For this exercise, please reproduce the records below word for word, from the first line through the line with "open Sys2Proof Sys2Proof.Machine".

Extracted records:
*** Block opens ***
-- ==== Sys2Proof/Certificates/Slice0/Obligations.lean ====
section
/-! DEFINITION. The statements for the provers, from the numbered rules of the spec: results and frames of the heads, the effects of what arrives, encodings, and what every step
keeps. A clause `exec i s = .next t`, or `there is t` with it, says that the instruction completes there. -/

open Sys2Proof Sys2Proof.Machine Sys2Proof.Safety

/-- ADD, SUB, MUL, MIN and MAX write the exact result kept to the suffix's width, or the F32 result, and go on (spec/13, R242, R245, R247). MULH writes
the high 64 bits of the product; DIV and MOD truncate toward zero, a zero divisor giving all ones and the dividend, and the minimum over -1 giving
the minimum and 0 (spec/13, R245, R246). Completes: add, sub, mul, mulh, div, mod, min, max. Where the spec leaves a point open, the clauses rest on
the model's choices of log entry 14. -/
def Obligations.ArithmeticHeadsWriteTheirResults : Prop :=
  (∀ (o : AluOp) (s : State), Quiet s → s.guardOn o.q = true → able s o.b → ableOpd s o.c →
    let r := reads s o.b o.c
    let x := r.1
    let y := r.2.1
    let out (n : Int) (f : Nat) : Result := .next ((r.2.2.setG o.a (if o.t.isFloat then BitVec.ofNat 64 f else put o.t n)).advance)
    exec (.add o) s = out (ival o.t x + ival o.t y) (f32Add x.toNat y.toNat)
      ∧ exec (.sub o) s = out (ival o.t x - ival o.t y) (f32Sub x.toNat y.toNat)
      ∧ exec (.mul o) s = out (ival o.t x * ival o.t y) (f32Mul x.toNat y.toNat)
      ∧ exec (.min o) s = out (min (ival o.t x) (ival o.t y)) (f32Min x.toNat y.toNat)
      ∧ exec (.max o) s = out (max (ival o.t x) (ival o.t y)) (f32Max x.toNat y.toNat))
  ∧ (∀ (o : AluOp) (s : State), (o.t = .i64 ∨ o.t = .z64) → Quiet s → s.guardOn o.q = true → able s o.b → ableOpd s o.c →
    let r := reads s o.b o.c
    let x := ival o.t r.1
    let y := ival o.t r.2.1
    let out (w : Word) : Result := .next ((r.2.2.setG o.a w).advance)
    exec (.mulh o) s = out (BitVec.ofInt 64 (x * y / 2 ^ 64))
      ∧ (y = 0 → exec (.div o) s = out (BitVec.allOnes 64) ∧ exec (.mod o) s = out r.1)
      ∧ (o.t = .i64 → x = -2 ^ 63 → y = -1 → exec (.div o) s = out (BitVec.ofInt 64 (-2 ^ 63)) ∧ exec (.mod o) s = out 0)
      ∧ (y ≠ 0 → exec (.div o) s = out (BitVec.ofInt 64 (x.tdiv y)) ∧ exec (.mod o) s = out (BitVec.ofInt 64 (x - x.tdiv y * y))))

/-- ABS and NEG write put(t, |ival|) and put(t, -ival), and for `.f32` clear or invert the sign with a canonical NaN (spec/13, R247). CLZ, CTZ and POPC
count: the first set bit from the top and from the bottom, 64 where there is none, and the number of ones; MOV copies (spec/13, R248, R257).
Completes: abs, neg, clz, ctz, popc, movX. -/
def Obligations.UnaryHeadsWriteTheirResults : Prop :=
  (∀ (o : UnOp) (s : State), Quiet s → s.guardOn o.q = true → able s o.b →
    let x := (s.take o.b).1
    let out (n : Int) (f : Nat) : Result :=
      .next (((s.take o.b).2.setG o.a (if o.t.isFloat then BitVec.ofNat 64 f else put o.t n)).advance)
    let bits := x.toNat % 2 ^ 32
    let nan : Bool := decide (0x7F800000 < bits % 2 ^ 31)
    exec (.abs o) s = out |ival o.t x| (if nan then 0x7FC00000 else bits % 2 ^ 31)
      ∧ exec (.neg o) s = out (-ival o.t x) (if nan then 0x7FC00000 else (bits + 2 ^ 31) % 2 ^ 32))
  ∧ (∀ (o : UnOp) (s : State), Quiet s → s.guardOn o.q = true → able s o.b →
    let x := (s.take o.b).1
    let out (w : Word) : Result := .next (((s.take o.b).2.setG o.a w).advance)
    (∀ n, n < 64 → x.getLsbD (63 - n) = true → (∀ i, i < n → x.getLsbD (63 - i) = false) → exec (.clz o) s = out (BitVec.ofNat 64 n))
      ∧ (∀ n, n < 64 → x.getLsbD n = true → (∀ i, i < n → x.getLsbD i = false) → exec (.ctz o) s = out (BitVec.ofNat 64 n))
      ∧ (x = 0 → exec (.clz o) s = out 64 ∧ exec (.ctz o) s = out 64)
      ∧ exec (.popc o) s = out (BitVec.ofNat 64 ((Finset.range 64).filter fun i => x.getLsbD i = true).card)
      ∧ exec (.movX o) s = out x)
*** Block closes ***
§ Solution to this task
-- ==== Sys2Proof/Certificates/Slice0/Obligations.lean ====
section
/-! DEFINITION. The statements for the provers, from the numbered rules of the spec: results and frames of the heads, the effects of what arrives, encodings, and what every step
keeps. A clause `exec i s = .next t`, or `there is t` with it, says that the instruction completes there. -/

open Sys2Proof Sys2Proof.Machine Sys2Proof.Safety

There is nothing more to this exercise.